### EXERCISE BRIEF
Would you output the entries below only from the line containing "structure Ssr where" through the line containing "def Ssr.format (r", exactly as they stand and with both ends included?

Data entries
- Opening Delimiter -

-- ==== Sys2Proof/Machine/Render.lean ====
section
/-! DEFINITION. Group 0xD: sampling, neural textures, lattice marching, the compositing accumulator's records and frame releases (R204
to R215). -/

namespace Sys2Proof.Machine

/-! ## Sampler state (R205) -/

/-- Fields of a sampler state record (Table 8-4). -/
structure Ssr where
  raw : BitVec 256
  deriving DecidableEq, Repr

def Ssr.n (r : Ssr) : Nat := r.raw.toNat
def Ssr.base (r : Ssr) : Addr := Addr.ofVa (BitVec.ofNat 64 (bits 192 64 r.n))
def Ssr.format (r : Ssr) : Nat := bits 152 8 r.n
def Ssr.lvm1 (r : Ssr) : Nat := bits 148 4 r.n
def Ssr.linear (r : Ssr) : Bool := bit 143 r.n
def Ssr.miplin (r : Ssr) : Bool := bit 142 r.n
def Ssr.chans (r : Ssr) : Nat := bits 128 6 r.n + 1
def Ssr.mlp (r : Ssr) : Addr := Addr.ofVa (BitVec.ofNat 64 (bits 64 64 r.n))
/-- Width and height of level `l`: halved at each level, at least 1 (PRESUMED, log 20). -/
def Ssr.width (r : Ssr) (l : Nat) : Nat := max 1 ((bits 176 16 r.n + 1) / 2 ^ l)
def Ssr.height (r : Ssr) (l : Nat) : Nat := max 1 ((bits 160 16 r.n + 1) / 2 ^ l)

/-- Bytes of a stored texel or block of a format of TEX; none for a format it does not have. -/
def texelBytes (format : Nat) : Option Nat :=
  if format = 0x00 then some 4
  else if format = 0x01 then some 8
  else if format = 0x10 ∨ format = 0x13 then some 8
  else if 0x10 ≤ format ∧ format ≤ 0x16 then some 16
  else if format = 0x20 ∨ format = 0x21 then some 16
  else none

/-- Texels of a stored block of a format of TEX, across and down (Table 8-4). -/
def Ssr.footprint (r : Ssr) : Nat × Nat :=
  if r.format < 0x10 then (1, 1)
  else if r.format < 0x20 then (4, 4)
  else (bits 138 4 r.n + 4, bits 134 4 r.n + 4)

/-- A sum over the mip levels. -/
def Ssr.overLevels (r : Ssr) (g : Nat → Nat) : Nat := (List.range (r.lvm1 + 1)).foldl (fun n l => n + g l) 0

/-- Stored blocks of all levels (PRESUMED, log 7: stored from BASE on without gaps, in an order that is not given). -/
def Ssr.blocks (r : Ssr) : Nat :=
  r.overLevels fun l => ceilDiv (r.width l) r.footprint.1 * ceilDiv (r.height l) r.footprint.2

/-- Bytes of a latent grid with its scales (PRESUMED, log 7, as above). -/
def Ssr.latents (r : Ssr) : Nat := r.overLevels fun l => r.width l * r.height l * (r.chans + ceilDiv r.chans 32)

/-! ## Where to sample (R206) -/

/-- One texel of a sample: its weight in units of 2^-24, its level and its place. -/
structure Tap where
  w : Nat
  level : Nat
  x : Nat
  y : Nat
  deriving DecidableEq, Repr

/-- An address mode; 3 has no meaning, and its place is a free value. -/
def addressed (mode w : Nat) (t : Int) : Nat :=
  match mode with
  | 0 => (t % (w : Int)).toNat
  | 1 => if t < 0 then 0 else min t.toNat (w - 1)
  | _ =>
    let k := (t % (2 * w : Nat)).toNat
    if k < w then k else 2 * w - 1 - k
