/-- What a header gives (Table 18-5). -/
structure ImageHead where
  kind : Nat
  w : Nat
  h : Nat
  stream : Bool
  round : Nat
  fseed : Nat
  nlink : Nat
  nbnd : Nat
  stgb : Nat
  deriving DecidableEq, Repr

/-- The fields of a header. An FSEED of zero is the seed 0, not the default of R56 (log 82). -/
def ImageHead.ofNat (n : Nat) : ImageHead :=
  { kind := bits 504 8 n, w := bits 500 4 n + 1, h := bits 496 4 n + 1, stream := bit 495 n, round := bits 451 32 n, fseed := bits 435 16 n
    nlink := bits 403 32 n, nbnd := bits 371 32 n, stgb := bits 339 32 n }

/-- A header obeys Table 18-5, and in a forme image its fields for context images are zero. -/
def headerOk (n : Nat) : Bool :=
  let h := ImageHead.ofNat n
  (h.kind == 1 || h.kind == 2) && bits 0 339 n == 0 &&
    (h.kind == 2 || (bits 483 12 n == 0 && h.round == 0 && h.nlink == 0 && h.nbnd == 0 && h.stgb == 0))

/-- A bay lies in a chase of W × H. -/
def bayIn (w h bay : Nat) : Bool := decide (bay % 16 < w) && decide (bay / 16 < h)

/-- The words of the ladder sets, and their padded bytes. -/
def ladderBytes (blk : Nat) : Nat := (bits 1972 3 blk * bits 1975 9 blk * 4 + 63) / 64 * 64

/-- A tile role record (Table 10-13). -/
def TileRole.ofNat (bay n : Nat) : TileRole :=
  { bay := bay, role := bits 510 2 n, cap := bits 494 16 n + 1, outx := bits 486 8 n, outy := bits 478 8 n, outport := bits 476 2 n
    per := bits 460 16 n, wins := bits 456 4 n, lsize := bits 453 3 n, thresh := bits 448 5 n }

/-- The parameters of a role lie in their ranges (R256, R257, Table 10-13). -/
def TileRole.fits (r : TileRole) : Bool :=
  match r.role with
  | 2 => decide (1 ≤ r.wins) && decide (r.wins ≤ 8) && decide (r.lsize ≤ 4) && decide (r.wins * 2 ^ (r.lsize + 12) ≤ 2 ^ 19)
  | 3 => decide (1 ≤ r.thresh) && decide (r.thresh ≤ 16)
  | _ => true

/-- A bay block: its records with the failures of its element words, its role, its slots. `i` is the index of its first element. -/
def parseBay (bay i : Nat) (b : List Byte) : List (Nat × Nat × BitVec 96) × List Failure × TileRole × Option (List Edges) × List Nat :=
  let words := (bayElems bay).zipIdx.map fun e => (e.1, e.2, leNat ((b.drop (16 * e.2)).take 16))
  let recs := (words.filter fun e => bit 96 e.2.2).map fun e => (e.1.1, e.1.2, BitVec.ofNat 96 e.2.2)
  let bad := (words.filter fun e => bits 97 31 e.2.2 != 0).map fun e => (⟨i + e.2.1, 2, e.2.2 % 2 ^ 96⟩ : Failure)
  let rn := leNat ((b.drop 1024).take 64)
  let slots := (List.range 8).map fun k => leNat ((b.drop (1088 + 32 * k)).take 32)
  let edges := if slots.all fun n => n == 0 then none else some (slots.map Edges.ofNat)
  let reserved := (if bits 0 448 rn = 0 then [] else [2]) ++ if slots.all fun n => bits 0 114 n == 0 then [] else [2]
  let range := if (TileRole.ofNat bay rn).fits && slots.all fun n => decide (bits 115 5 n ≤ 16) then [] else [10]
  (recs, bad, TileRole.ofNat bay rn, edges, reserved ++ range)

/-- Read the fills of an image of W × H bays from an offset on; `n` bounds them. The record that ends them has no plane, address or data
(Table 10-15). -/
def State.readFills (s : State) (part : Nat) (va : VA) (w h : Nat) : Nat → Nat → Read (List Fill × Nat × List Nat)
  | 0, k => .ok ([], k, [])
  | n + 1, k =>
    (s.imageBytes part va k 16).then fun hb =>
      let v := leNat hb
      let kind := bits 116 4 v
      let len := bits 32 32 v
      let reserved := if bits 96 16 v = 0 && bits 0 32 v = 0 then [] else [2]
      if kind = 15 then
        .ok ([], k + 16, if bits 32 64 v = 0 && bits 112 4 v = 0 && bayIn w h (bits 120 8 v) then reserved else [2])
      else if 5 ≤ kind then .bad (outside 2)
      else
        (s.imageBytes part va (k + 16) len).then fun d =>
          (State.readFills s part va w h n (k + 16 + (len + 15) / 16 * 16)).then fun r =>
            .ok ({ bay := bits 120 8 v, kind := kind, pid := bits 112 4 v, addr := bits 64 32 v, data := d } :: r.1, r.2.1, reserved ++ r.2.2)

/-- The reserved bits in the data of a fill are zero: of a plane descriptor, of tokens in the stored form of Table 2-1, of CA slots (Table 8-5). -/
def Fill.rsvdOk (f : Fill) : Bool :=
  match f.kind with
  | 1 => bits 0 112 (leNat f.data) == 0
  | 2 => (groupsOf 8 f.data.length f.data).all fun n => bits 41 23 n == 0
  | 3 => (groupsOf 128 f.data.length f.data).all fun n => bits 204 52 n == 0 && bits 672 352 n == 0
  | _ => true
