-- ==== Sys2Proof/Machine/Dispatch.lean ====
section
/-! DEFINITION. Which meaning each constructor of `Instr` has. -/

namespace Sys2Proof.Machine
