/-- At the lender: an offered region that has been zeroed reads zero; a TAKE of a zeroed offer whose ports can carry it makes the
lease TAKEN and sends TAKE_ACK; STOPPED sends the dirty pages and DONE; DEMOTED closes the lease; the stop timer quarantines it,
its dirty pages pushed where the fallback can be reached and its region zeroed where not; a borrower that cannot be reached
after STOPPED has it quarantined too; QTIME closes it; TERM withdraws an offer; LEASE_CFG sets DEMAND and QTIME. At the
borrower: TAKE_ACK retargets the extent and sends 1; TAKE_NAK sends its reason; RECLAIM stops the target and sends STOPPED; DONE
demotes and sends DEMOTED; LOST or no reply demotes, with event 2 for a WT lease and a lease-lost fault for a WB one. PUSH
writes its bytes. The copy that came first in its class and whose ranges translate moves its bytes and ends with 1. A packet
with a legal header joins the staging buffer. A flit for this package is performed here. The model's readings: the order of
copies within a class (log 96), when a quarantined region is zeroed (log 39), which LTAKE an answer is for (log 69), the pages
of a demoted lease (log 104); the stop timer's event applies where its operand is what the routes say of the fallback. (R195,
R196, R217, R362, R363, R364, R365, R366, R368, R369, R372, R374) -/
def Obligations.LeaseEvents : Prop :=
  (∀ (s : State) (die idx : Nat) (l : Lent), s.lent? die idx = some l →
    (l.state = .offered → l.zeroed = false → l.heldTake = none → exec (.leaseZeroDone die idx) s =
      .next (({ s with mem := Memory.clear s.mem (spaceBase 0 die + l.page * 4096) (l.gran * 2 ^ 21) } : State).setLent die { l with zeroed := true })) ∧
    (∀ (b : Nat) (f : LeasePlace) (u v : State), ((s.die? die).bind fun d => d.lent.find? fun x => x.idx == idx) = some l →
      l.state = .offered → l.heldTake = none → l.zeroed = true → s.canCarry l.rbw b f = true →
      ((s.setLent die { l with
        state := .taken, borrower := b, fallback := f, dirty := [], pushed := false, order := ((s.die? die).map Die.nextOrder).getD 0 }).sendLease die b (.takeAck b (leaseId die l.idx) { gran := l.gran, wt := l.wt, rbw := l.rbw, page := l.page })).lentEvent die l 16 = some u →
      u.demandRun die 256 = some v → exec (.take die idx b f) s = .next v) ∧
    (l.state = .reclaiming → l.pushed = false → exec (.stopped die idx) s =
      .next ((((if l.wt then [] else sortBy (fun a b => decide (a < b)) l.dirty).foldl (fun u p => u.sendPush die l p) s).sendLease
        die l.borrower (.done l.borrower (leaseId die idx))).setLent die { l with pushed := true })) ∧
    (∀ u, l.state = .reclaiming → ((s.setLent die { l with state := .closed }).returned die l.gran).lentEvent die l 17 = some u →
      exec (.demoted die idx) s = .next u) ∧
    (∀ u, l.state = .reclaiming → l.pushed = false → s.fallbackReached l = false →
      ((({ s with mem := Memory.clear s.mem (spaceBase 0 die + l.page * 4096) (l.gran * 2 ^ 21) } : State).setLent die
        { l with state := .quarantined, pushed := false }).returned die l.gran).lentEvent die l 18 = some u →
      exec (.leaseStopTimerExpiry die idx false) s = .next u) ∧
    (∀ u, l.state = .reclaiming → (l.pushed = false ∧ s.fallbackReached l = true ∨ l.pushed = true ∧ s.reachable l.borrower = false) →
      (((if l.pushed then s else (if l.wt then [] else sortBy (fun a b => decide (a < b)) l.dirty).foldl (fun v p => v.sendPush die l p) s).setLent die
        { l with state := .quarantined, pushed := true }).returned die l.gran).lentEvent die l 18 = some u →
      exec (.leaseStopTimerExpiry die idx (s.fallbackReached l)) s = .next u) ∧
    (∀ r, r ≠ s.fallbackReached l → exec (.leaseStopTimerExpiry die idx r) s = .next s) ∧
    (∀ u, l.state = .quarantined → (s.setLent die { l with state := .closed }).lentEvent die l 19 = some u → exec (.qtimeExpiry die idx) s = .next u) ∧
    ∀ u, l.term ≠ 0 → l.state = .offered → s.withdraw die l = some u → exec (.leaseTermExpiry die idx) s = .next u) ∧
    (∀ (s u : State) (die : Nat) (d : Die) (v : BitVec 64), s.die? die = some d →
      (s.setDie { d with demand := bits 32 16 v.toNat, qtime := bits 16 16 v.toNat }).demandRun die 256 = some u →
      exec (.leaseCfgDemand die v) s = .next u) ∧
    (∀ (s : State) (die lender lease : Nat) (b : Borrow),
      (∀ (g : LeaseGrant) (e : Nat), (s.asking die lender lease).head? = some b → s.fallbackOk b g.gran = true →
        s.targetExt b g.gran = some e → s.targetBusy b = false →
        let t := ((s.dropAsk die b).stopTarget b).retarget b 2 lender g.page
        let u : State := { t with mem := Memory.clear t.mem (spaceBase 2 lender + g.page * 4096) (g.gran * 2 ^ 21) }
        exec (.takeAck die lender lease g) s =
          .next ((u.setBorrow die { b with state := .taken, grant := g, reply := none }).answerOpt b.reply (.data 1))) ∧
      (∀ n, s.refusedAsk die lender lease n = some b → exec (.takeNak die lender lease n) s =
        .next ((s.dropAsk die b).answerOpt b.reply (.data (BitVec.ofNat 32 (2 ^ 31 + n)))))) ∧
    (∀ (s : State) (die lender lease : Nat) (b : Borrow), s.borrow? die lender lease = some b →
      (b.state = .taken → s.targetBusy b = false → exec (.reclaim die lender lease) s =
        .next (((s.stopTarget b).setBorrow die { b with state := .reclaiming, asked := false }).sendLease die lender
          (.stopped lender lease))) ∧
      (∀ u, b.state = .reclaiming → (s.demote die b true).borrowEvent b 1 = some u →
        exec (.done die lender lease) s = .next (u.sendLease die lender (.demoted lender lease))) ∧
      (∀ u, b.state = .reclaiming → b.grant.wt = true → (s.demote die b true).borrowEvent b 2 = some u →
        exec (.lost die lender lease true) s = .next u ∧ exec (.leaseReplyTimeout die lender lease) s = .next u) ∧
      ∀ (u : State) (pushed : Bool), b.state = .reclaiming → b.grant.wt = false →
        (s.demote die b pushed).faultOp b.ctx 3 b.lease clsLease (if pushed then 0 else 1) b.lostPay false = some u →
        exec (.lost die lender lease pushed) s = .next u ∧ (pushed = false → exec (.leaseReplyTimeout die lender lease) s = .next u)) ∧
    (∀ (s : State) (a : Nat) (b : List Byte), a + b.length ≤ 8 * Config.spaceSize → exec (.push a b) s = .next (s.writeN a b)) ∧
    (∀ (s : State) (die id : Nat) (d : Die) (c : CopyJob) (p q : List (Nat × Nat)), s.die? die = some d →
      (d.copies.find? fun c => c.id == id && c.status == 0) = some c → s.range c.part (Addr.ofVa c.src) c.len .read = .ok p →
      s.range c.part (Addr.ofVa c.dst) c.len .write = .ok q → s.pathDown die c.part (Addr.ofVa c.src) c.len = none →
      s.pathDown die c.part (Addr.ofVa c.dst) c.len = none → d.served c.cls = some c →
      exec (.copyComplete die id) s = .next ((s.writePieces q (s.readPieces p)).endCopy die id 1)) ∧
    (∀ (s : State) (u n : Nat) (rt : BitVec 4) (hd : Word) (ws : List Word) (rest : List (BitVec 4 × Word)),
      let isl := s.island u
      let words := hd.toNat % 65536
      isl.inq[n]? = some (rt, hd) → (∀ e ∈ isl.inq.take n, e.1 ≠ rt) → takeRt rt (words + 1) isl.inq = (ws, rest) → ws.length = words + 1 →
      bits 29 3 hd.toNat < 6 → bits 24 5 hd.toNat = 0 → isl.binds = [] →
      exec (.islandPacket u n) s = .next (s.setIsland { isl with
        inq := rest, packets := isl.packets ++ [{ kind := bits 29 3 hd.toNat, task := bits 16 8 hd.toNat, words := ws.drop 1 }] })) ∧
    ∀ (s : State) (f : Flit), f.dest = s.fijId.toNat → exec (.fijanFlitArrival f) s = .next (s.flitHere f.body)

- Closing Delimiter -

### SOLUTION TO THE EXERCISE
structure Ssr where
  raw : BitVec 256
  deriving DecidableEq, Repr

def Ssr.n (r : Ssr) : Nat := r.raw.toNat
def Ssr.base (r : Ssr) : Addr := Addr.ofVa (BitVec.ofNat 64 (bits 192 64 r.n))
def Ssr.format (r : Ssr) : Nat := bits 152 8 r.n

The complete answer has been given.